How embedded Linux isn’t so special, and most of the « embedded requirements » are also requirements in « big iron » too

Biography

Notes

Transcript

Transcribed by
Chris Dudding
Verified by

0:00 - 1:00:

[Slide 1 - Embedded Linux and the mainline kernel]

>> DAVID WOODHOUSE: Um. I'm going to talk about "Embedded Linux" and what it means to me. Um. And how I dislike talking about "Embedded Linux" and the mainline kernel and how to work with it. Um. So.. [Speaker attempts to switch slide] Oh come on.. Please.. I'm going to talk about Open Office and how I hate it [Laughter from audience]

[Slide 2 - Where does Linux run?]

Wahey! So, Linux is everywhere. You see it on all kinds of devices: control devices, phones, all the way up to supercomputers, mainframes. Everybody runs Linux. Um. And we talk about "Embedded Linux" but what does it mean?

1:00 - 2:00:

You know.. Some people talk about "Embedded Linux" and include this kind of thing

[Speaker points to server image on slide]

It doesn't have a screen and a keyboard.

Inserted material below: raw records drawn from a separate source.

/-! A word answered ILLEGAL, alone and over a quiet step (R72, R73, R135). -/

/-- The three sources of ILLEGAL in R135 lead to the same answer. -/
theorem perform_eq_answerIllegal {w : CommandWord}
    (h : 9 ≤ (opField w).toNat ∨ ((opField w).toNat ∈ [0, 1, 2, 3, 4, 8] ∧ idxField w ≠ 0#4) ∨
      ((opField w).toNat ∈ [5, 6, 7] ∧ 11 ≤ (idxField w).toNat)) (s : State) :
    perform w s = .next (answerIllegal s) := by
  rcases h with hop | ⟨hop, hidx⟩ | ⟨hop, hunmapped⟩
  · exact perform_of_illegal (decode_of_reserved hop) s
  · exact perform_of_illegal (decode_of_nonzeroIndex hop hidx) s
  · rw [perform_of_command (decode_of_formatID_or_I hop)]
    exact exec_of_not_wellFormed (commandOf_not_wellFormed hop hunmapped _) s

/-- ILLEGAL is ILLEGAL_CMD and the response register, nothing else (R135). -/
theorem answerIllegal_eq (s : State) :
    answerIllegal s =
      { s with flags := s.flags ||| 0b001000#6, rspValid := true, rspStatus := 1#2, rspData := 0#32 } :=
  rfl

/-- Positions 2 to 4 of a cycle do nothing when neither pin asks and nothing is in flight (R158). -/
theorem afterCommand_of_quiet {s : State} (hstop : s.pins.estopReq = false)
    (htick : s.pins.tickValid = false) (hflight : s.tickFlight = none) (hquery : s.queryFlight = none)
    (taken : Bool) : afterCommand taken s = s := by
  have h2 : stopPin s = s := by simp [stopPin, hstop]
  have h3 : tickPort taken s = s := by simp [tickPort, htick]
  have h4 : commitTick s = s := by simp [commitTick, hflight]
  have h5 : commitQuery s = s := by simp [commitQuery, hquery]
  rw [afterCommand, commits, h2, h3, h4, h5]

/-- A command is accepted when it is presented without a reset and no QUERY_LENGTH is owed its answer
(R61). -/
theorem accepts_of_presented {s : State} (hrst : s.pins.rst = false) (hvalid : s.pins.cmdValid = true)
    (hquery : s.queryFlight = none) : s.accepts = true := by
  simp [State.accepts, State.cmdReady, State.portFree, hrst, hvalid, hquery]

theorem commandPort_of_accepts {s : State} (h : s.accepts = true) :
    commandPort s = perform s.pins.cmdWord s := by
  simp [commandPort, h]

/-- Settles O8: the ILLEGAL answer by the three sources of R135; over a quiet step it is all that happens. -/
theorem illegalWordOnlyFlagsAndAnswers : Obligations.IllegalWordOnlyFlagsAndAnswers := by
  refine fun w hw => ⟨fun s => (perform_eq_answerIllegal hw s).trans
    (congrArg Host.Outcome.next (answerIllegal_eq s)), ?_⟩
  rintro s hrst hvalid rfl hstop htick hflight hquery
  have haccepts : (beginCycle s).accepts = true := accepts_of_presented hrst hvalid hquery
  have hcommand : commandPort (beginCycle s) = .next (answerIllegal (beginCycle s)) :=
    (commandPort_of_accepts haccepts).trans (perform_eq_answerIllegal hw _)
  have hquiet := afterCommand_of_quiet (s := answerIllegal (beginCycle s)) hstop htick hflight hquery
  have hstep := step_cycle hrst hcommand
  rw [hquiet] at hstep
  exact ⟨_, hstep, rfl, rfl, rfl, rfl, hflight, hquery, rfl⟩

end Sys2Proof.Machine

/-! The scaled operands of the pseudo-instructions (30_encoding.md R80). -/

namespace Sys2Proof.Machine.Asm

/-- `round_half_up` is the floor of `x * scale + 1/2`, both sides multiplied by twice the denominator. -/
theorem roundHalfUp_floor (x : Decimal) (scale : Nat) :
    2 * (10 : Int) ^ x.places * roundHalfUp x scale ≤ 2 * x.mantissa * scale + 10 ^ x.places ∧
    2 * x.mantissa * scale + 10 ^ x.places <
      2 * (10 : Int) ^ x.places * (roundHalfUp x scale + 1) := by
  have hpos : 0 < 2 * (10 : Int) ^ x.places := by positivity
  rw [mul_add_one]
  exact ⟨Int.mul_ediv_self_le hpos.ne', Int.lt_mul_ediv_self_add hpos⟩

theorem roundHalfUp_nonneg {x : Decimal} (h : 0 ≤ x.mantissa) (scale : Nat) :
    0 ≤ roundHalfUp x scale := by
  unfold roundHalfUp
  positivity

/-! The three outcomes of a scaled operand. -/

theorem scaledOperand_of_negative {x : Decimal} (h : x.mantissa < 0) (scale : Nat) :
    scaledOperand x scale = .error .negativeArgument := by
  simp [scaledOperand, h]

theorem scaledOperand_of_tooWide {x : Decimal} {scale : Nat} (h : 0 ≤ x.mantissa)
    (hwide : 2 ^ 32 ≤ roundHalfUp x scale) : scaledOperand x scale = .error .operandTooWide := by
  rw [scaledOperand, if_neg h.not_gt, if_pos hwide]

theorem scaledOperand_of_fits {x : Decimal} {scale : Nat} (h : 0 ≤ x.mantissa)
    (hfits : roundHalfUp x scale < 2 ^ 32) :
    scaledOperand x scale = .ok (BitVec.ofInt 32 (roundHalfUp x scale)) := by
  rw [scaledOperand, if_neg h.not_gt, if_neg hfits.not_ge]

/-- A number from 0 to 2^32 - 1 is the value of its word. -/
theorem toNat_ofInt_of_fits {r : Int} (h : 0 ≤ r) (hfits : r < 2 ^ 32) :
    ((BitVec.ofInt 32 r).toNat : Int) = r := by
  rw [BitVec.toNat_ofInt]
  omega

/-! The expansions that carry a scaled operand. -/

theorem setTargetM_expand {x : Decimal} {d : Data} (h : scaledOperand x 65536 = .ok d) :
    (Pseudo.setTargetM x).expand = .ok (.setTarget d) := by
  simp [Pseudo.expand, h, Except.map]

theorem setLen_expand {x : Decimal} {d : Data} (h : scaledOperand x 65536 = .ok d) (reg : LengthReg) :
    (Pseudo.setLen reg x).expand = .ok (.cfgWrite reg.index d) := by
  simp [Pseudo.expand, h, Except.map]

theorem setGain_expand {x : Decimal} {d : Data} (h : scaledOperand x 4096 = .ok d) :
    (Pseudo.setGain x).expand = .ok (.cfgWrite 7#4 d) := by
  simp [Pseudo.expand, h, Except.map]

/-- Settles O60: rounding is integer division, which gives the floor and with it the three outcomes; the
expansions carry the operand over, and R81's examples are evaluated. -/
theorem pseudoInstructionsExpand : Obligations.PseudoInstructionsExpand := by
  refine ⟨fun x scale => ?operand, fun x d h => ⟨setTargetM_expand h, ?lengths⟩,
    fun x d h => setGain_expand h, rfl, rfl, rfl, rfl, rfl, rfl, rfl, rfl,
    setTargetM_expand (by decide), setGain_expand (by decide), setTargetM_expand (by decide)⟩
  case operand =>
    obtain ⟨hle, hlt⟩ := roundHalfUp_floor x scale
    refine ⟨hle, hlt, fun h => scaledOperand_of_negative h scale, scaledOperand_of_tooWide, ?_⟩
    exact fun h hfits => ⟨_, scaledOperand_of_fits h hfits,
      toNat_ofInt_of_fits (roundHalfUp_nonneg h scale) hfits⟩
  case lengths =>
    simp only [List.forall_mem_cons]
    exact ⟨setLen_expand h .l1, setLen_expand h .l2, setLen_expand h .lmin, setLen_expand h .lmax,
      by simp⟩

end Sys2Proof.Machine.Asm

/-! The angle-to-length converter: the wrapped angle code, the joint code in the two styles, and the length
between the sides of the triangle (40_kinematics.md R84 to R91). -/

namespace Sys2Proof.Machine

/-! The angle code. -/

/-- The offset code is an encoder code again (R84). -/
theorem offsetCode_bounds (raw offset : AngleCode) :
    0 ≤ offsetCode raw offset ∧ offsetCode raw offset ≤ 1023 := by
  unfold offsetCode
  omega

/-- The half turn itself is kept (R85). -/
theorem wrapCode_of_le {a : Int} (h : a ≤ 512) : wrapCode a = a := if_pos h

theorem wrapCode_of_lt {a : Int} (h : 512 < a) : wrapCode a = a - 1024 := if_neg (by omega)

theorem wrapCode_bounds {a : Int} (h0 : 0 ≤ a) (h1 : a ≤ 1023) :
    -511 ≤ wrapCode a ∧ wrapCode a ≤ 512 := by
  rcases le_or_gt a 512 with h | h
  · rw [wrapCode_of_le h]; omega
  · rw [wrapCode_of_lt h]; omega

/-- The wrap moves a code by whole turns. -/
theorem wrapCode_emod {a : Int} (h0 : 0 ≤ a) (h1 : a ≤ 1023) : wrapCode a % 1024 = a := by
  rcases le_or_gt a 512 with h | h
  · rw [wrapCode_of_le h]; omega
  · rw [wrapCode_of_lt h]; omega

/-- Settles O22: a second wrap meets the same code, because the first moved it by whole turns. -/
theorem wrapIsIdempotentIntoRange : Obligations.WrapIsIdempotentIntoRange := by
  refine ⟨fun raw offset => ⟨rfl, offsetCode_bounds raw offset⟩, wrapCode_of_le le_rfl, ?_⟩
  intro a h0 h1
  obtain ⟨hlow, hhigh⟩ := wrapCode_bounds h0 h1
  exact ⟨wrapCode_of_le, fun h => wrapCode_of_lt (by omega), hlow, hhigh,
    congrArg wrapCode (wrapCode_emod h0 h1)⟩

/-! The joint code and the fault, by bit 0 of CTRL_CFG. -/

theorem kinStyle_of_bit_clear {c : CfgRegs} (h : c.ctrlCfg.getLsbD 0 = false) :
    c.kinStyle = .anchor := by
  rw [CfgRegs.kinStyle, h]; rfl

theorem kinStyle_of_bit_set {c : CfgRegs} (h : c.ctrlCfg.getLsbD 0 = true) :
    c.kinStyle = .clamp := by
  rw [CfgRegs.kinStyle, h]; rfl

theorem jointOf_of_anchor {c : CfgRegs} (h : c.kinStyle = .anchor) (raw : AngleCode) :
    jointOf c raw = wrapCode (offsetCode raw c.offset) + c.anchor.toNat := by
  rw [jointOf, h, jointCode]

theorem jointOf_of_clamp {c : CfgRegs} (h : c.kinStyle = .clamp) (raw : AngleCode) :
    jointOf c raw = min (max (wrapCode (offsetCode raw c.offset)) 0) 256 := by
  rw [jointOf, h, jointCode, clampInt]

/-- ANCHOR style faults off the monotonic branch 0..512 (R87). -/
theorem kin_fault_iff_of_anchor {c : CfgRegs} (h : c.kinStyle = .anchor) (raw : AngleCode) :
    (kin c raw).2 = true ↔ jointOf c raw < 0 ∨ 512 < jointOf c raw := by
  simp only [kin, h, jointFault, decide_eq_true_eq]

theorem kin_fault_of_clamp {c : CfgRegs} (h : c.kinStyle = .clamp) (raw : AngleCode) :
    (kin c raw).2 = false := by
  simp only [kin, h, jointFault]

/-- Settles O23: ANCHOR adds a code of 0..1023 to the wrapped code; CLAMP stays within 0..256. -/
theorem kinFaultsOffTheMonotonicBranch : Obligations.KinFaultsOffTheMonotonicBranch := by
  intro c raw
  obtain ⟨hoff0, hoff1⟩ := offsetCode_bounds raw c.offset
  obtain ⟨hlow, hhigh⟩ := wrapCode_bounds hoff0 hoff1
  constructor
  · intro hbit
    have hstyle := kinStyle_of_bit_clear hbit
    have hjoint := jointOf_of_anchor hstyle raw
    have hanchor := c.anchor.isLt
    exact ⟨hjoint, by omega, by omega, kin_fault_iff_of_anchor hstyle raw⟩
  · intro hbit
    have hstyle := kinStyle_of_bit_set hbit
    have hjoint := jointOf_of_clamp hstyle raw
    exact ⟨hjoint, by omega, by omega, kin_fault_of_clamp hstyle raw⟩

/-! The radicand (R88, R89). -/

/-- A nonnegative number times a cosine code. -/
theorem mul_cosine_bounds {p c : Int} (hp : 0 ≤ p) (hlow : -32768 ≤ c) (hhigh : c ≤ 32768) :
    -(32768 * p) ≤ p * c ∧ p * c ≤ 32768 * p := by
  have h1 := mul_le_mul_of_nonneg_left hlow hp
  have h2 := mul_le_mul_of_nonneg_left hhigh hp
  omega

/-- The product of two numbers of 16 bits fits 32 bits. -/
theorem toNat_mul_toNat_bounds (x y : BitVec 16) :
    0 ≤ (x.toNat : Int) * y.toNat ∧ (x.toNat : Int) * y.toNat < 2 ^ 32 := by
  have h : x.toNat * y.toNat ≤ 65535 * 65535 :=
    Nat.mul_le_mul (by have := x.isLt; omega) (by have := y.isLt; omega)
  zify at h
  exact ⟨by positivity, by omega⟩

It doesn't have a user with a graphical desktop. It must be embedded right?

Um.. So we use the term "Embedded Linux" to cover all manner of evils.

[Slide 3 - "Embedded"...?]

Um.. And a lot of the time when you hear sort of people in the linux development community talking about "Embedded Linux" mostly its a code word for stuff we don't want to have to care about. Um.. But its increasingly important. There are millions of android devices out there.. really.. you know.. pushing the focus on "Embedded Linux" so a lot more people admit that we have to care about it than used to admit this.

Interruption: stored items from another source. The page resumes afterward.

-- ==== Sys2Proof/Machine/Fill.lean ====
section
/-! DEFINITION. The two fill commands: FILL_INT and FILL_BYTES (42_fill_outputs.md). -/

namespace Sys2Proof.Machine

/-- The beats of FILL_INT: one element a raw draw, its low 31 bits, all lanes enabled (R160). -/
def intBeats (raws : List Word) : List Beat := raws.map fun raw => ⟨0xF, low31 raw⟩

/-- FILL_INT: `n` elements, one ADVANCE each (R160). -/
def execFillInt (buf : Bool) (n : Nat) (s : State) : Host.Outcome State Fault Refusal :=
  .next (whenSeeded s fun w => whenValid buf bufferAbsent s (fillDraw w n n intBeats s))

/-- `G = ceil(L / 4)`, the groups of up to 4 bytes (R162). -/
def byteGroups (n : Nat) : Nat := (n + 3) / 4

/-- `k`, the bytes used from the raw draw of group `j`: 4, but for a partial last group (R162). -/
def groupBytes (n j : Nat) : Nat := if j + 1 = byteGroups n ∧ n % 4 ≠ 0 then n % 4 else 4

/-- `(1 << k) - 1`, the byte enables of `k` bytes (R162). -/
def byteEnables (k : Nat) : BitVec 4 := BitVec.ofNat 4 (2 ^ k - 1)

/-- `MASK(k)`, the low 8k bits (R162). -/
def byteMask (k : Nat) : Word := BitVec.ofNat 32 (2 ^ (8 * k) - 1)

/-- The beat of group `j` of a fill of `n` bytes: disabled lanes carry 0 (R73, R162). -/
def byteBeat (n j : Nat) (raw : Word) : Beat :=
  ⟨byteEnables (groupBytes n j), raw &&& byteMask (groupBytes n j)⟩

/-- The beats of FILL_BYTES: one group of up to 4 bytes a raw draw, least significant byte first (R44, R162). -/
def byteBeats (n : Nat) (raws : List Word) : List Beat := raws.mapIdx (byteBeat n)

/-- FILL_BYTES: `n` bytes, one ADVANCE per group of 4, a partial group one more (R162). -/
def execFillBytes (buf : Bool) (n : Nat) (s : State) : Host.Outcome State Fault Refusal :=
  .next (whenSeeded s fun w => whenValid buf bufferAbsent s (fillDraw w (byteGroups n) n (byteBeats n) s))

end Sys2Proof.Machine
end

[Slide 4 - "Embedded"...?]

And.. You know.. We can consider a lot of things to be embedded even up to perhaps.. um.. devices like netbooks, ultrabooks, tablets. They aren't necessarily the.. um.. typical thing you might have thought of when you think of "Embedded Linux"

2:00 - 3:00:

But they have a lot of the same requirements. Um..

So what makes an embedded device? Is it the fact that it is headless? That it doesn't have a screen and a keyboard? Is it the fact that it is hand-held battery powered? Um.. Cares about power management deeply. Um.. Is it the physical size? I mean is it the constraints of the hardware? The RAM? The storage? The CPU? What else makes embedded?

[gesture to audience]

What do you think?

[inaudible answer from audience]

Dedicated usage? Yes, that's common. That's a common criteria

[answer from audience: non x86 processor]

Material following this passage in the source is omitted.